13 de fevereiro de 2012

«É bom trabalhar nas Obras» (103)

«- Filhinhos, escutem-me bem – disse, sentada na cabeceira da nossa mesa de cedro. – O mundo que vos vai calhar, quando crescerem, será muito mais duro e difícil do que o vosso pai e eu tivemos. Por isso vão ter de estudar e prepararem-se para o enfrentar. Entretanto, contem comigo para vos encaminhar para um futuro a salvo de tudo.
Para o caso das implicações desta promessa escaparem a alguém, o que a mamã estava a dizer entrelinhas era que não nos iria deixar em paz um minuto da nossa vida enquanto não alcançássemos um título universitário útil (pelo menos uma formatura) e, a seguir, um trabalho estável graças ao qual pudéssemos poupar toda a vida, como ela fazia. Apesar do que lhe possa parecer, doutora Sazlavski, a minha mãe era também uma pessoa incrivelmente carinhosa, em parte por natureza mas também com o objectivo de educar seres humanos sensíveis, capazes de receber e transferir afecto. Sei pertinentemente que todas as pessoas vêem a sua mãe como uma pessoa bonita mas, digo-lhe com toda a franqueza – e não há ninguém que se tenha atrevido a contradizer-me –, a mamã superava as fasquias de beleza não só mexicana como as de qualquer país com possibilidades de concorrência. Não lia livros sobre educação (seguramente, pensava que ninguém podia ensiná-la), em contrapartida lia religiosamente Wilhelm Reich e a sua teoria do orgasmo como remédio santo. Enquanto o meu irmão e eu construíamos castelos de areia nas praias onde o meu pai nos levava, a mamã participava em seminários em Santa Bárbara sobre como desbloquear a sua energia sexual, quando, na realidade, teria feito melhor se tivesse ido a um consultório para aprender a contê-la.

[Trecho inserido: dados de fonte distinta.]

/-- A node of a graph (R210); code and parameters are named by GDDR7 address and length. -/
structure GNode where
  kind    : Nat := 0
  lib     : Nat := 0
  codeAt  : Nat := 0
  codeLen : Nat := 0
  entry   : Nat := 0
  engines : Nat := 0
  parAt   : Nat := 0
  parLen  : Nat := 0
  parDmem : Nat := 0
  stack   : Nat := 0
  grants  : Nat := 0
  si      : List GPort := []
  so      : List GPort := []
  cost    : Nat := 0
  wdog    : Nat := 0
  deriving DecidableEq, Repr

/-- A flue of a graph (R211). Endpoint words are kept whole (R215). -/
structure GFlue where
  loc   : Nat := 0
  slots : Nat := 0
  bytes : Nat := 0
  base  : Nat := 0
  prod  : Nat := 0
  cons  : List Nat := []
  hiwm  : Nat := 0
  lowm  : Nat := 0
  deriving DecidableEq, Repr

/-- A grant (R211). -/
structure GGrant where
  base  : Nat := 0
  len   : Nat := 0
  flags : Nat := 0
  deriving DecidableEq, Repr

/-- A loaded descriptor (R209), with the range of GDDR7 it was loaded from (R279). -/
structure Graph where
  id     : Nat := 0
  drain  : Nat := 1
  smpc   : Nat := 0
  nodes  : List GNode := []
  flues  : List GFlue := []
  grants : List GGrant := []
  addr   : Nat := 0
  total  : Nat := 0
  /-- Instant of the commit that made it active (R214). -/
  since  : Nat := 0
  deriving DecidableEq, Repr

/-- An item in a slot (R215 to R217): ring claim, length, bytes written, the producing rank, whether it is closed, its
place in the order of visibility, and the readers that have not finished with it (consumer, rank; 255 any rank, 254 the
next live rank). -/
structure Item where
  seq    : Nat := 0
  len    : Nat := 0
  wr     : Nat := 0
  rank   : Nat := 0
  closed : Bool := false
  /-- Instant at which it was closed (R221). -/
  clAt   : Nat := 0
  vis    : Option Nat := none
  left   : List (Nat × Nat) := []
  deriving DecidableEq, Repr

/-- A flue as it runs: items not yet free, slots claimed and items shown since load, watermarks (R218), the number of the
next item of its frame by consumer (R220), and the turn of the ORDERED merge (R221). -/
structure Flue where
  items   : List Item := []
  claimed : Nat := 0
  shown   : Nat := 0
  high    : Bool := false
  sticky  : Bool := false
  cross   : Nat := 0
  deal    : AMap Nat := []
  mrank   : Nat := 0
  mcount  : Nat := 0
  /-- An item has been shown since the last frame record item (R231). -/
  mid     : Bool := false
  /-- FRAME_NUM of the last frame record item closed in it (R214). -/
  recd    : Option Nat := none
  deriving DecidableEq, Repr

/-- A node as it runs: instants of exceptions, ranks out until a restart, ranks out for good, and by output port the
FRAME_NUM of frames that have lost items (R222, R223). -/
structure Node where
  excAt  : List Nat := []
  faulted : List Nat := []
  gone   : List Nat := []
  lost   : AMap (List Nat) := []
  deriving DecidableEq, Repr

/-- The graph unit: staged and active graph, the generation of the active one, the graphs being drained by generation (flues
and nodes are kept by generation too), the engines still to change over or to halt, whether GRAPH_ACTIVE is owed, and the
generations that have stopped (R212 to R214, R223). -/
structure GraphUnit where
  staged : Option Graph := none
  active : Option Graph := none
  olds   : AMap Graph := []
  gen    : Nat := 0
  due    : List Nat := []
  owed   : Bool := false
  stopped : List Nat := []
  flues  : AMap Flue := []
  nodes  : AMap Node := []
  deriving DecidableEq, Repr

/-- A level of the loop stack (R198). -/
structure LoopLvl where
  start : Nat := 0
  fin   : Nat := 0
  left  : Nat := 0
  deriving DecidableEq, Repr

/-- Why an engine waits: for an item or a credit (R195, R196), a barrier (R199), or a DMA channel (R197, R200). -/
inductive Wait where
  | item (port : Nat)
  | credit (port : Nat)
  | barrier (id mask : Nat)
  | dma (ch : Nat)
  | allDma
  deriving DecidableEq, Repr

/-- A DMA transfer of R197 in progress. -/
structure Dma where
  src  : Nat := 0
  dst  : Nat := 0
  row  : Nat := 0
  rows : Nat := 0
  mode : Nat := 0
  sstr : Int := 0
  dstr : Int := 0
  deriving DecidableEq, Repr

/-- What the previous issue leaves for the pairing of R180: its slot, whether it is a control instruction, the registers
it writes, its stream port. -/
structure Issued where
  vec    : Bool := false
  ctrl   : Bool := false
  writes : List Nat := []
  port   : Option Nat := none
  deriving DecidableEq, Repr

/-- A line item as a library kernel holds it (R506): its header bytes, its line number, whether it is a fill line or a
damaged one, and its samples in the 16-bit scale. -/
structure KLine where
  hdr  : List Nat := []
  num  : Nat := 0
  fill : Bool := false
  dam  : Bool := false
  px   : List Nat := []
  deriving DecidableEq, Repr

/-- What a library kernel keeps of the frame it works on (R506 to R512, R226): FRAME_NUM in progress plus one, the lines
received by input port (computed levels of the pyramid from 8), by output port the items produced and the next line to
produce, output items that wait for SEND with their ports, the lines that the Peat encoder has coded as reconstructed,
input ports whose record has arrived with that of SI0, embedded items held back, frames stored so far, and items received
of the present run of a ROUND deal. -/
structure Lib where
  num    : Nat := 0
  lines  : AMap (List KLine) := []
  count  : AMap Nat := []
  next   : AMap Nat := []
  queue  : List (Nat × List Nat) := []
  peat   : AMap (List Nat) := []
  ended  : List Nat := []
  record : List Nat := []
  held   : List (List Nat) := []
  frames : Nat := 0
  run    : Nat := 0
  /-- Places of the input lines whose output line has been written (R509). -/
  wrote  : List Nat := []
  deriving DecidableEq, Repr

A minha mãe estava decidida a deixar para trás todas as suas inibições e a impedir que nós adquiríssemos as nossas.»
[Guadalupe Nettel, O corpo em que nasci; em tradução para a Teodolito;
envelhecer]

3 comentários:

Nuno Monteiro disse...

Olá Fallorca

a esta hora, a propósito do excerto, deve haver muita senhorita de bem, a rogar pragas a tudo e ao vento só porque os filhinhos tiraram os cursos e agora nada, népias, Bahhhh, merda de título!

ando à procura do "seu" "os dias do arco íris"

vamos falando

Nuno Monteiro disse...

A propósito, Vila Real foi à um ano, precisamente um ano e três dias!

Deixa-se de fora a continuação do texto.